Needs changes — every prior Warning is resolved (huge progress), and the new finding is a single, well-scoped one: close the underscore-private reach between CompositeWorkflow and DataDesigner (and the matching test references). Promoting artifact_path to a public property is enough to drop five of the six accesses; adding a throttle_manager accessor (or reframing the throttle-reuse test as a behavioral check on acreate()) closes the last one. Suggestions are take-it-or-leave-it.

@nabinchha
Copy link
Copy Markdown
Contributor

Thanks for putting this together, @andreatgretel — this is a substantial, well-tested addition and I really enjoyed the read.

Summary

Adds CompositeWorkflow + DataDesigner.compose_workflow() to chain create() calls across explicit stages with on-disk handoff, plus async acreate(), shared throttle-manager reuse, output_processors, and output="processor:<name>" selected outputs. The implementation matches the PR description: scope is deliberately Phase 1 + processor-boundary extensions, with resume / DAGs / parallel branches called out as follow-up work.

Findings

Warnings — Worth addressing

packages/data-designer/src/data_designer/interface/composite_workflow.py:74-210 — Public API is missing docstrings

  • What: CompositeWorkflow, CompositeWorkflow.__init__, CompositeWorkflow.run, plus many CompositeWorkflowResults methods (load_dataset, count_records, get_stage_output_path, load_stage_output, count_stage_output_records, export, push_to_hub, final_result) have no docstrings. DataDesigner.compose_workflow() in data_designer.py:500 is also bare.
  • Why: STYLEGUIDE requires docstrings on public API classes/functions, and CompositeWorkflow.run() in particular has non-obvious behavior worth explaining at the call site (deterministic stage dirs, fingerprinting, on_success contract, empty-output handling, selected-output semantics). Notebook users will mostly discover this via tab-completion and help(...).
  • Suggestion: Add Google-style docstrings to the class, __init__, run, and the result-loader/exporter methods. A one-liner is enough for the simple ones; run() and compose_workflow() deserve a few Args/Returns/Raises sections since they're the headline entry points.

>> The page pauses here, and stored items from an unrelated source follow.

theorem Dev.msgAcked_touches (d : Dev) (m : Nat) (err : Bool) : Touches [.qmg] d (Dev.msgAcked d m err) := by
  unfold Dev.msgAcked
  exact .ite (.after (Dev.raise_touches ..) (.after (Dev.noteDrained_touches ..) (.mono (Touches.setQmgRegs)))) (.after
    (Dev.noteDrained_touches ..) (.mono (Touches.setQmgRegs)))

theorem Dev.enableQueue_touches (d : Dev) (q : Nat) : Touches [.queues, .qmg] d (Dev.enableQueue d q) := by
  unfold Dev.enableQueue
  dsimp only
  split
  · exact .refl _
  · exact .mono (Dev.setQueue_touches ..)
  · exact .mono (Dev.setQueue_touches ..)
  · exact .ite (.mono (Dev.setQueue_touches ..)) (.mono (Touches.setQmgRegs))
  · exact .mono (Touches.setQmgRegs)

theorem Dev.disableQueue_touches (d : Dev) (q : Nat) : Touches [.queues] d (Dev.disableQueue d q) := by
  unfold Dev.disableQueue
  exact .ite (.mono (Dev.setQueue_touches ..)) (.refl _)

theorem Dev.resetAdmin_touches (d : Dev) (q : Nat) : Touches [.queues, .hdma, .qmg] d (Dev.resetAdmin d q) := by
  unfold Dev.resetAdmin
  exact .ite (.after (Dev.endReset_touches ..) (.mono (Dev.setQueue_touches ..))) (.mono (Touches.setQmgRegs))

theorem Dev.updScmd_touches (d : Dev) (q : Nat) (pos : Nat) (f : SCmd → SCmd) : Touches [.svc] d (Dev.updScmd d q pos f) := by
  unfold Dev.updScmd
  exact .mono (Touches.setSvc)

theorem Dev.zoneBack_touches (z : Nat) (d : Dev) : Touches [.frs, .svc] d (Dev.zoneBack z d) := by
  unfold Dev.zoneBack
  exact .after (Dev.updZone_touches ..) (.mono (Dev.zoneTo_touches ..))

theorem Dev.svcFinish_touches (d : Dev) (c : SCmd) (x : Cpl) : Touches [.queues, .hdma, .svc, .frs] d (Dev.svcFinish d c
    x) := by
  unfold Dev.svcFinish
  exact .after (Dev.finish_touches ..) (.after (Touches.setSvc) (.forAllAfter (fun _ _ => .mono (Dev.zoneBack_touches ..))
    (.refl _)))

theorem Dev.svcCheck_touches (d : Dev) (q : Nat) (pos : Nat) : Touches [.queues, .hdma, .svc, .frs] d (Dev.svcCheck d q
    pos) := by
  unfold Dev.svcCheck
  split
  · exact .refl _
  · exact .ite (.refl _) (by
      split
      · exact .mono (Dev.svcFinish_touches ..)
      · exact .ite (.mono (Dev.svcFinish_touches ..)) (.refl _))

theorem Dev.svcStop_touches (d : Dev) (q : Nat) (pos : Nat) (x : Cpl) : Touches [.queues, .hdma, .svc, .frs] d (Dev.svcStop d q
    pos x) := by
  unfold Dev.svcStop
  exact .after (Dev.svcCheck_touches ..) (.mono (Dev.updScmd_touches ..))

theorem Dev.cancelZone_touches (d : Dev) (z : Nat) : Touches [.queues, .hdma, .svc, .frs] d (Dev.cancelZone d z) := by
  unfold Dev.cancelZone
  exact .forAllAfter (fun _ _ => .mono (Dev.svcStop_touches ..)) (.refl _)

theorem Dev.takeZone_touches (d : Dev) (z : Nat) (st : ZoneSt) (q : Nat) (pos : Nat) (op : Nat) (key : Bytes) : Touches
    [.queues, .hdma, .svc, .frs] d (Dev.takeZone d z st q pos op key) := by
  unfold Dev.takeZone
  exact .ite (.after (Dev.cancelZone_touches ..) (.after (Dev.updZone_touches ..) (.mono (Dev.zoneTo_touches ..)))) (.after
    (Dev.updZone_touches ..) (.mono (Dev.zoneTo_touches ..)))

theorem Dev.cancelRegion_touches (d : Dev) (r : RegionCfg) : Touches [.queues, .hdma, .svc, .frs] d (Dev.cancelRegion d r) := by
  unfold Dev.cancelRegion
  exact .forAllAfter (fun _ _ => .mono (Dev.svcStop_touches ..)) (.refl _)

theorem Dev.readChunk_touches (d : Dev) (q : Nat) (pos : Nat) : Touches [.hdma, .queues, .svc] d (Dev.readChunk d q pos) := by
  unfold Dev.readChunk
  split
  · exact .ite (.refl _) (by
      split
      · exact .refl _
      · exact .after (Dev.hostRead_touches ..) (.after (Dev.bump_touches ..) (.mono (Dev.updScmd_touches ..))))
  · exact .refl _
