-- ==== Sys2Proof/Syntax.lean ====
section
/-! DEFINITION. The commands of the block: one constructor of `Instr` for each row of the table of operations and
events, with the operands that the row needs from outside the block. -/

namespace Sys2Proof

/-- One command packet as the Maltster sees it (R305): the parameter words after the header, and the byte strobes
with which the last word was written (R313). `LENGTH` is the number of parameter words. -/
structure Pkt where
  tag : BitVec 8
  flags : BitVec 8
  params : List Word
  lastStrb : BitVec 4
  deriving DecidableEq, Repr

/-- A register access at the register target port (R300): source, byte offset, data, strobes and identifier. -/
structure Acc where
  src : Fin 128
  addr : BitVec 19
  data : Word
  strb : BitVec 4
  id : BitVec 8
  deriving DecidableEq, Repr

/-- The part of an access that is left when its register is fixed by the command (R300, R504). -/
structure RtReq where
  src : Fin 65
  data : Word
  strb : BitVec 4
  id : BitVec 8
  deriving DecidableEq, Repr

/-- One beat on the assay port of a tap (the `tp_asy` signals of 03_grist_taps, R218). -/
structure Beat where
  data : List Byte
  bytes : BitVec 6
  last : Bool
  fmt : BitVec 4
  tid : BitVec 16
  deriving DecidableEq, Repr

/-- A hop frame as it stands on a link (R414): header fields, the 16 body bytes, the payload bytes (the ciphertext on a
link in compatibility mode), the CRC word, and the 32 bytes of the tag flit in compatibility mode, else none (R439). -/
structure Frame where
  ftype : BitVec 4
  pflits : BitVec 4
  kph : Bool
  nak : Bool
  dst : BitVec 12
  src : BitVec 12
  lseq : BitVec 16
  lack : BitVec 16
  cred : BitVec 8
  ttl : BitVec 6
  body : List Byte
  payload : List Byte
  crc : BitVec 32
  tag : List Byte
  deriving DecidableEq, Repr

/-- The supply, retention and clock pairs of the power handshake (R473, R498). -/
inductive PwrPair where
  | brew | ret | clk
  deriving DecidableEq, Repr

/-- The sources that wake the block, in the row order of R468. -/
inductive WakeSrc where
  | item | access | clockState | reset | timer | deadline | phy | quote | grant
  deriving DecidableEq, Repr

/-- The record sources of a record input, coded as `SOURCE` of R144. -/
abbrev RecSrc := Fin 21
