/-- One hop port (R414 to R444). -/
structure HopPort where
  st : LinkState := .down
  adminUp : Bool := true
  v2Allow : Bool := false
  version : Nat := 0
  reason : Nat := 0
  compat : Bool := false
  kph : Bool := false
  rotating : Bool := false
  node : Nat := 0xFFF
  nport : Nat := 0
  nuid : Nat := 0
  alpha : Int := 0
  credits : Nat := 0
  replay : List Frame := []
  txSeq : Nat := 0
  rxNext : Nat := 0
  nakDue : Bool := false
  credRet : Nat := 0
  resends : Nat := 0
  /-- `gt` at which each frame of the replay buffer was last sent (R418) -/
  sentGt : List Gt := []
  /-- frames waiting for credit, with where they come from: the port on which a forwarded one arrived (6: that link has
  fallen since), 7 the block itself, 8 + c channel c's page; frames to be resent from the replay buffer -/
  txq : List (Frame × Nat) := []
  resend : List Frame := []
  hopLost : Nat := 0
  phaseDrop : Nat := 0
  crcErr : Nat := 0
  replays : Nat := 0
  authFail : Nat := 0
  scrubRx : Nat := 0
  keyPeriod : Nat := 3600
  linkUps : Nat := 0
  badType : Nat := 0
  /-- HELLO state (R424) -/
  helloGt : Option Gt := none
  helloRx : Bool := false
  seenRx : Bool := false
  /-- reason of the `BYE` that a Closing link is to send (R422) -/
  byeReason : Nat := 0
  peerMin : Nat := 0
  peerMax : Nat := 0
  /-- keys (R457): transmit and receive, current and other phase; requests outstanding (receive?, phase); counters -/
  txKey : Option Key := none
  txOther : Option Key := none
  rxKey : Option Key := none
  rxOther : Option Key := none
  rxPhase : Bool := false
  keyReq : List (Bool × Bool × Gt) := []
  txCtr : Nat := 0
  /-- 1 + counter of the last `IDLE` accepted in the current and in the other receive phase (R439) -/
  rxIdle : Nat := 0
  rxIdleO : Nat := 0
  /-- rotation of the transmit direction (R440): 0 none, 1 keys requested, 2 ROTATE sent, 3 acknowledged -/
  rotStep : Nat := 0
  /-- claimed this instance as parent, its COUNT answer (R428); last vector of the neighbour (R430) -/
  claimed : Bool := false
  count : Option Nat := none
  vec : Tbl Nat := []
  /-- TSYNC parent side (R435): measurement, next exchange, stamps (t1, t4) per exchange -/
  tsMeas : Option (Nat × Nat) := none
  tsStamps : Tbl (Nat × Nat) := []
  tsRsp : Nat := 0
  tsGt : Gt := 0
  /-- `gt` at which: the present link state began; the keys in hand were asked for; the oldest unacknowledged frame was
  sent; the last rotation began; a trace frame last passed -/
  since : Gt := 0
  ackGt : Gt := 0
  rotGt : Gt := 0
  traceGt : Gt := 0
  deriving DecidableEq, Repr

/-- A slot of the underback (R433, R434). -/
structure SinkSlot where
  port : Nat
  src : Nat
  ch : Nat
  reqNo : Nat
  units : Tbl (List Byte) := []
  frames : List Nat := []
  /-- `gt` of the grant or of the last frame -/
  last : Gt := 0
  deriving DecidableEq, Repr

/-- The fabric state (R426 to R437, R445). -/
structure Hop where
  ports : Tbl HopPort := []
  uid : Nat := 0
  nodeId : Nat := 0xFFF
  root : Nat := 0xFFF
  depth : Nat := 0
  disc : Nat := 0
  gen : Nat := 0
  parent : Nat := 7
  prio : Nat := 0x80
  bestKey : Nat := 0
  bestHops : Nat := 0
  countPassed : Bool := false
  rootWait : Bool := false
  /-- routing entries as port × 64 + hops (R430) -/
  routes : Tbl Nat := []
  sinkDest : Nat := 0
  landingCh : Nat := 0
  sinkPageCut : Nat := 0
  slots : Tbl SinkSlot := []
  /-- waiting PAGE_REQs: (port, source, channel, request number) (R433) -/
  reqs : List (Nat × Nat × Nat × Nat) := []
  /-- answers with `WAIT` that are to be sent: (port, source, request number) (R433) -/
  waitDue : List (Nat × Nat × Nat) := []
  /-- pages ready for delivery: slot numbers in order of completion -/
  ready : List Nat := []
  /-- (node, FREEZE_ID) pairs seen last (R436) -/
  seen : List (Nat × Nat) := []
  /-- TSYNC child side: measurement number in progress, next number; stamps (t2, t3) per exchange -/
  tsMeas : Option Nat := none
  tsNext : Nat := 0
  tsStamps : Tbl (Nat × Nat) := []
  /-- `gt` of the last `CALL`, of the last change of best key, hops or parent, and of the last change of a route -/
  callGt : Gt := 0
  quietGt : Gt := 0
  routeGt : Gt := 0
  deriving DecidableEq, Repr
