/-- The bytes of a Knot report for a receiver (R262, R263): the flags of the operator's copy speak of every link of the
cycle, those of a tenant's copy of the links that it shows; `CUT` and `FOREIGN` describe the whole cycle. -/
def Block.knotBytes (b : Block) (w : Walk) (c : Cycle) (recv : Nat) : List Byte :=
  let listed := c.taps.take 256
  let told := if recv = 64 then c.taps else b.linksShown c recv
  let credit := told.any (fun t => match storedEdge w.edges t with | some (_, k) => k | none => false)
  let flags := b2n (decide (256 < c.taps.length)) + 2 * b2n (told.any b.linkStale) +
    4 * b2n (!c.taps.all (b.shows recv)) + 8 * b2n credit + 16 * b2n (b.headObj w told).isNone
  padTo 32 (leBytes 2 c.taps.length ++ leBytes 2 listed.length ++ leBytes 2 c.tail ++ leBytes 1 flags ++
    leBytes 1 w.epoch ++ gtBytes w.gt ++ leBytes 1 w.bound ++ leBytes 2 w.seq ++
    leBytes 2 ((b.headObj w (b.linksShown c recv)).getD 0)) ++ (listed.map (b.linkBytes w recv)).flatten

/-- Delivers a report to each receiver once, with its interrupts and its event (R262, R265). `field` is what the
event carries for a receiver that may see it (R105). DEDUCED, log entry 18. -/
def Block.deliver (b : Block) (rtype : Nat) (recvs : List Nat) (bytes : Nat → List Byte) (subsel : Nat)
    (field : Nat → Option Nat) : Block :=
  let rs := recvs.eraseDups
  let b := b.each rs (fun b r => (b.queueRec (b.mkRec 17 rtype r 3 (bytes r))).raise r 2)
  b.each ((b.stations.filter (fun x => x.2.seq.en && rs.contains x.2.seq.owner)).map Prod.fst) (fun b st =>
    match field (b.station st).seq.owner with
    | some k => b.seqEvent st { source := 2, subsel := subsel, field := k } b.gt
    | none => b)

/-! ### Snapshot starts (R266) -/

/-- The two instants lie within 2 µs. -/
def near2 (x y : Gt) : Bool := decide (x ≤ y + us 2) && decide (y ≤ x + us 2)

/-- The freeze slots in use. -/
def Block.freezesUsed (b : Block) : List (Nat × Freeze) := b.freezes.filter (fun e => e.2.st != .free)

/-- The next `FREEZE_ID` from `n` that no slot in use holds (R284). -/
def nextFreezeId (used : List Nat) : Nat → Nat → Nat
  | 0, n => n % 255
  | f + 1, n => if used.contains (n % 255) then nextFreezeId used f (n + 1) else n % 255

/-- Takes the lowest Free slot for a freeze with the `FREEZE_ID` given, or with the next one. -/
def Block.takeFreeze (b : Block) (f : Freeze) (id : Option Nat) : Option (Nat × Block) :=
  match (upto 4).find? (fun i => (b.freezeSlot i).st == .free) with
  | none => none
  | some i =>
    let n := match id with
      | some n => n
      | none => nextFreezeId ((b.freezesUsed).map (fun e => e.2.id)) 5 b.freezeNext
    let b := { b with freezeNext := if id.isSome then b.freezeNext else (n + 1) % 255 }
    some (n, b.modFreeze i (fun _ => { f with st := .scheduled, id := n }))

/-- T of a slot is reached: its values are being collected (state Latched of R284). -/
def Freeze.reached (f : Freeze) (gt : Gt) : Bool := f.st == .scheduled && f.fixed && decide (f.t ≤ gt)

/-- State of a slot as `FREEZE_STATUS` codes it (R347). -/
def Freeze.code (f : Freeze) (gt : Gt) : Nat :=
  match f.st with
  | .free => 0
  | .scheduled => if f.reached gt then 2 else 1
  | .latched => 2
  | .done => 3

packages/data-designer/src/data_designer/interface/data_designer.py:500-501compose_workflow() doesn't surface its experimental status programmatically

  • What: docs/concepts/workflow-chaining.md and the Fern page both lead with an "Experimental Feature" admonition, but in code there's no docstring warning, no log line, and no FutureWarning/PendingDeprecationWarning when constructing a workflow. Users coming from autocomplete will treat it like any other stable API.
  • Why: The PR description explicitly calls out that the workflow API, metadata schema, and artifact layout are subject to change. Signaling that in code reduces the chance someone builds production tooling on the metadata layout before it stabilizes.
  • Suggestion: At minimum, mention "experimental" in the compose_workflow() and CompositeWorkflow docstrings. Optionally, log a single INFO line ("🧪 Workflow chaining is experimental and the artifact layout may change.") on first use.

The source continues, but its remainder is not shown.